Data records:
• • • • • • •

-- ==== Sys2Proof/Laws/State.lean ====
section
/-!
SUPPORT. What each named update of the state leaves alone: one lemma a field, true by unfolding.
-/

namespace Sys2Proof.Machine

@[simp] theorem setX_others (s : State) (r : Nat) (v : Word) : (setX s r v).others = s.others := by
  unfold setX; split <;> rfl
@[simp] theorem setX_saved (s : State) (r : Nat) (v : Word) : (setX s r v).saved = s.saved := by
  unfold setX; split <;> rfl
@[simp] theorem setX_pm (s : State) (r : Nat) (v : Word) : (setX s r v).pm = s.pm := by
  unfold setX; split <;> rfl
@[simp] theorem setX_sp (s : State) (r : Nat) (v : Word) : (setX s r v).sp = s.sp := by
  unfold setX; split <;> rfl
@[simp] theorem setX_xl (s : State) (r : Nat) (v : Word) : (setX s r v).xl = s.xl := by
  unfold setX; split <;> rfl
@[simp] theorem setX_ra (s : State) (r : Nat) (v : Word) : (setX s r v).ra = s.ra := by
  unfold setX; split <;> rfl
@[simp] theorem setX_chains (s : State) (r : Nat) (v : Word) : (setX s r v).chains = s.chains := by
  unfold setX; split <;> rfl
@[simp] theorem setX_futs (s : State) (r : Nat) (v : Word) : (setX s r v).futs = s.futs := by
  unfold setX; split <;> rfl
@[simp] theorem setX_sent (s : State) (r : Nat) (v : Word) : (setX s r v).sent = s.sent := by
  unfold setX; split <;> rfl
@[simp] theorem setX_eng (s : State) (r : Nat) (v : Word) : (setX s r v).eng = s.eng := by
  unfold setX; split <;> rfl
@[simp] theorem setX_cores (s : State) (r : Nat) (v : Word) : (setX s r v).cores = s.cores := by
  unfold setX; split <;> rfl
@[simp] theorem setX_served (s : State) (r : Nat) (v : Word) : (setX s r v).served = s.served := by
  unfold setX; split <;> rfl
@[simp] theorem setX_seqServed (s : State) (r : Nat) (v : Word) : (setX s r v).seqServed = s.seqServed := by
  unfold setX; split <;> rfl
@[simp] theorem setX_passed (s : State) (r : Nat) (v : Word) : (setX s r v).passed = s.passed := by
  unfold setX; split <;> rfl
@[simp] theorem setX_teams (s : State) (r : Nat) (v : Word) : (setX s r v).teams = s.teams := by
  unfold setX; split <;> rfl
@[simp] theorem setX_clusters (s : State) (r : Nat) (v : Word) : (setX s r v).clusters = s.clusters := by
  unfold setX; split <;> rfl
@[simp] theorem setX_channels (s : State) (r : Nat) (v : Word) : (setX s r v).channels = s.channels := by
  unfold setX; split <;> rfl
@[simp] theorem setX_posts (s : State) (r : Nat) (v : Word) : (setX s r v).posts = s.posts := by
  unfold setX; split <;> rfl
@[simp] theorem setX_granules (s : State) (r : Nat) (v : Word) : (setX s r v).granules = s.granules := by
  unfold setX; split <;> rfl
@[simp] theorem setX_launches (s : State) (r : Nat) (v : Word) : (setX s r v).launches = s.launches := by
  unfold setX; split <;> rfl
@[simp] theorem setX_nextLaunch (s : State) (r : Nat) (v : Word) : (setX s r v).nextLaunch = s.nextLaunch := by
  unfold setX; split <;> rfl
@[simp] theorem setX_io (s : State) (r : Nat) (v : Word) : (setX s r v).io = s.io := by
  unfold setX; split <;> rfl
@[simp] theorem setX_cycle (s : State) (r : Nat) (v : Word) : (setX s r v).cycle = s.cycle := by
  unfold setX; split <;> rfl
@[simp] theorem setX_clock (s : State) (r : Nat) (v : Word) : (setX s r v).clock = s.clock := by
  unfold setX; split <;> rfl
@[simp] theorem setX_inputs (s : State) (r : Nat) (v : Word) : (setX s r v).inputs = s.inputs := by
  unfold setX; split <;> rfl
@[simp] theorem setX_msg (s : State) (r : Nat) (v : Word) : (setX s r v).msg = s.msg := by
  unfold setX; split <;> rfl
@[simp] theorem setX_stalled (s : State) (r : Nat) (v : Word) : (setX s r v).stalled = s.stalled := by
  unfold setX; split <;> rfl
@[simp] theorem setX_barred (s : State) (r : Nat) (v : Word) : (setX s r v).barred = s.barred := by
  unfold setX; split <;> rfl
@[simp] theorem setX_hostReads (s : State) (r : Nat) (v : Word) : (setX s r v).hostReads = s.hostReads := by
  unfold setX; split <;> rfl
@[simp] theorem setX_snoops (s : State) (r : Nat) (v : Word) : (setX s r v).snoops = s.snoops := by
  unfold setX; split <;> rfl
@[simp] theorem setX_waiting (s : State) (r : Nat) (v : Word) : (setX s r v).waiting = s.waiting := by
  unfold setX; split <;> rfl
@[simp] theorem setX_answer (s : State) (r : Nat) (v : Word) : (setX s r v).answer = s.answer := by
  unfold setX; split <;> rfl

@[simp] theorem setCore_g (s : State) (c : Nat) (k : Core) : (setCore s c k).g = s.g := rfl
@[simp] theorem setCore_others (s : State) (c : Nat) (k : Core) : (setCore s c k).others = s.others := rfl
@[simp] theorem setCore_saved (s : State) (c : Nat) (k : Core) : (setCore s c k).saved = s.saved := rfl
@[simp] theorem setCore_pm (s : State) (c : Nat) (k : Core) : (setCore s c k).pm = s.pm := rfl
@[simp] theorem setCore_sp (s : State) (c : Nat) (k : Core) : (setCore s c k).sp = s.sp := rfl
@[simp] theorem setCore_xl (s : State) (c : Nat) (k : Core) : (setCore s c k).xl = s.xl := rfl
@[simp] theorem setCore_ra (s : State) (c : Nat) (k : Core) : (setCore s c k).ra = s.ra := rfl
@[simp] theorem setCore_chains (s : State) (c : Nat) (k : Core) : (setCore s c k).chains = s.chains := rfl
@[simp] theorem setCore_futs (s : State) (c : Nat) (k : Core) : (setCore s c k).futs = s.futs := rfl
@[simp] theorem setCore_sent (s : State) (c : Nat) (k : Core) : (setCore s c k).sent = s.sent := rfl
@[simp] theorem setCore_eng (s : State) (c : Nat) (k : Core) : (setCore s c k).eng = s.eng := rfl
@[simp] theorem setCore_served (s : State) (c : Nat) (k : Core) : (setCore s c k).served = s.served := rfl
@[simp] theorem setCore_seqServed (s : State) (c : Nat) (k : Core) : (setCore s c k).seqServed = s.seqServed := rfl
@[simp] theorem setCore_passed (s : State) (c : Nat) (k : Core) : (setCore s c k).passed = s.passed := rfl
@[simp] theorem setCore_teams (s : State) (c : Nat) (k : Core) : (setCore s c k).teams = s.teams := rfl
@[simp] theorem setCore_clusters (s : State) (c : Nat) (k : Core) : (setCore s c k).clusters = s.clusters := rfl
@[simp] theorem setCore_channels (s : State) (c : Nat) (k : Core) : (setCore s c k).channels = s.channels := rfl
@[simp] theorem setCore_posts (s : State) (c : Nat) (k : Core) : (setCore s c k).posts = s.posts := rfl
@[simp] theorem setCore_granules (s : State) (c : Nat) (k : Core) : (setCore s c k).granules = s.granules := rfl
@[simp] theorem setCore_launches (s : State) (c : Nat) (k : Core) : (setCore s c k).launches = s.launches := rfl
@[simp] theorem setCore_nextLaunch (s : State) (c : Nat) (k : Core) : (setCore s c k).nextLaunch = s.nextLaunch := rfl
@[simp] theorem setCore_io (s : State) (c : Nat) (k : Core) : (setCore s c k).io = s.io := rfl
@[simp] theorem setCore_cycle (s : State) (c : Nat) (k : Core) : (setCore s c k).cycle = s.cycle := rfl
@[simp] theorem setCore_clock (s : State) (c : Nat) (k : Core) : (setCore s c k).clock = s.clock := rfl
@[simp] theorem setCore_freeCtr (s : State) (c : Nat) (k : Core) : (setCore s c k).freeCtr = s.freeCtr := rfl
@[simp] theorem setCore_inputs (s : State) (c : Nat) (k : Core) : (setCore s c k).inputs = s.inputs := rfl
@[simp] theorem setCore_msg (s : State) (c : Nat) (k : Core) : (setCore s c k).msg = s.msg := rfl
@[simp] theorem setCore_stalled (s : State) (c : Nat) (k : Core) : (setCore s c k).stalled = s.stalled := rfl
@[simp] theorem setCore_barred (s : State) (c : Nat) (k : Core) : (setCore s c k).barred = s.barred := rfl
@[simp] theorem setCore_hostReads (s : State) (c : Nat) (k : Core) : (setCore s c k).hostReads = s.hostReads := rfl
@[simp] theorem setCore_snoops (s : State) (c : Nat) (k : Core) : (setCore s c k).snoops = s.snoops := rfl
@[simp] theorem setCore_waiting (s : State) (c : Nat) (k : Core) : (setCore s c k).waiting = s.waiting := rfl
@[simp] theorem setCore_answer (s : State) (c : Nat) (k : Core) : (setCore s c k).answer = s.answer := rfl

@[simp] theorem retireAs_others (s : State) (conv : Bool) : (retireAs s conv).others = s.others := rfl
@[simp] theorem retireAs_saved (s : State) (conv : Bool) : (retireAs s conv).saved = s.saved := rfl
@[simp] theorem retireAs_pm (s : State) (conv : Bool) : (retireAs s conv).pm = s.pm := rfl
@[simp] theorem retireAs_sp (s : State) (conv : Bool) : (retireAs s conv).sp = s.sp := rfl
@[simp] theorem retireAs_xl (s : State) (conv : Bool) : (retireAs s conv).xl = s.xl := rfl
@[simp] theorem retireAs_ra (s : State) (conv : Bool) : (retireAs s conv).ra = s.ra := rfl
@[simp] theorem retireAs_chains (s : State) (conv : Bool) : (retireAs s conv).chains = s.chains := rfl
@[simp] theorem retireAs_futs (s : State) (conv : Bool) : (retireAs s conv).futs = s.futs := rfl
@[simp] theorem retireAs_sent (s : State) (conv : Bool) : (retireAs s conv).sent = s.sent := rfl
@[simp] theorem retireAs_eng (s : State) (conv : Bool) : (retireAs s conv).eng = s.eng := rfl
@[simp] theorem retireAs_cores (s : State) (conv : Bool) : (retireAs s conv).cores = s.cores := rfl
@[simp] theorem retireAs_served (s : State) (conv : Bool) : (retireAs s conv).served = s.served := rfl
@[simp] theorem retireAs_seqServed (s : State) (conv : Bool) : (retireAs s conv).seqServed = s.seqServed := rfl
@[simp] theorem retireAs_passed (s : State) (conv : Bool) : (retireAs s conv).passed = s.passed := rfl
@[simp] theorem retireAs_teams (s : State) (conv : Bool) : (retireAs s conv).teams = s.teams := rfl
@[simp] theorem retireAs_clusters (s : State) (conv : Bool) : (retireAs s conv).clusters = s.clusters := rfl
@[simp] theorem retireAs_channels (s : State) (conv : Bool) : (retireAs s conv).channels = s.channels := rfl
@[simp] theorem retireAs_posts (s : State) (conv : Bool) : (retireAs s conv).posts = s.posts := rfl
@[simp] theorem retireAs_granules (s : State) (conv : Bool) : (retireAs s conv).granules = s.granules := rfl
@[simp] theorem retireAs_launches (s : State) (conv : Bool) : (retireAs s conv).launches = s.launches := rfl
@[simp] theorem retireAs_nextLaunch (s : State) (conv : Bool) : (retireAs s conv).nextLaunch = s.nextLaunch := rfl
@[simp] theorem retireAs_io (s : State) (conv : Bool) : (retireAs s conv).io = s.io := rfl
@[simp] theorem retireAs_cycle (s : State) (conv : Bool) : (retireAs s conv).cycle = s.cycle := rfl
@[simp] theorem retireAs_clock (s : State) (conv : Bool) : (retireAs s conv).clock = s.clock := rfl
@[simp] theorem retireAs_freeCtr (s : State) (conv : Bool) : (retireAs s conv).freeCtr = s.freeCtr := rfl
@[simp] theorem retireAs_inputs (s : State) (conv : Bool) : (retireAs s conv).inputs = s.inputs := rfl
@[simp] theorem retireAs_msg (s : State) (conv : Bool) : (retireAs s conv).msg = s.msg := rfl
@[simp] theorem retireAs_barred (s : State) (conv : Bool) : (retireAs s conv).barred = s.barred := rfl
@[simp] theorem retireAs_hostReads (s : State) (conv : Bool) : (retireAs s conv).hostReads = s.hostReads := rfl
@[simp] theorem retireAs_snoops (s : State) (conv : Bool) : (retireAs s conv).snoops = s.snoops := rfl
@[simp] theorem retireAs_waiting (s : State) (conv : Bool) : (retireAs s conv).waiting = s.waiting := rfl
@[simp] theorem retireAs_answer (s : State) (conv : Bool) : (retireAs s conv).answer = s.answer := rfl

• • • • • • •

Description of the task: Your answer should consist solely of the lines above from the line with "k).nextLaunch = s.nextLaunch := rfl" to the line with "k).freeCtr = s.freeCtr := rfl", both included, reproduced exactly.

Exercise output:
@[simp] theorem setCore_nextLaunch (s : State) (c : Nat) (k : Core) : (setCore s c k).nextLaunch = s.nextLaunch := rfl
@[simp] theorem setCore_io (s : State) (c : Nat) (k : Core) : (setCore s c k).io = s.io := rfl
@[simp] theorem setCore_cycle (s : State) (c : Nat) (k : Core) : (setCore s c k).cycle = s.cycle := rfl
@[simp] theorem setCore_clock (s : State) (c : Nat) (k : Core) : (setCore s c k).clock = s.clock := rfl
@[simp] theorem setCore_freeCtr (s : State) (c : Nat) (k : Core) : (setCore s c k).freeCtr = s.freeCtr := rfl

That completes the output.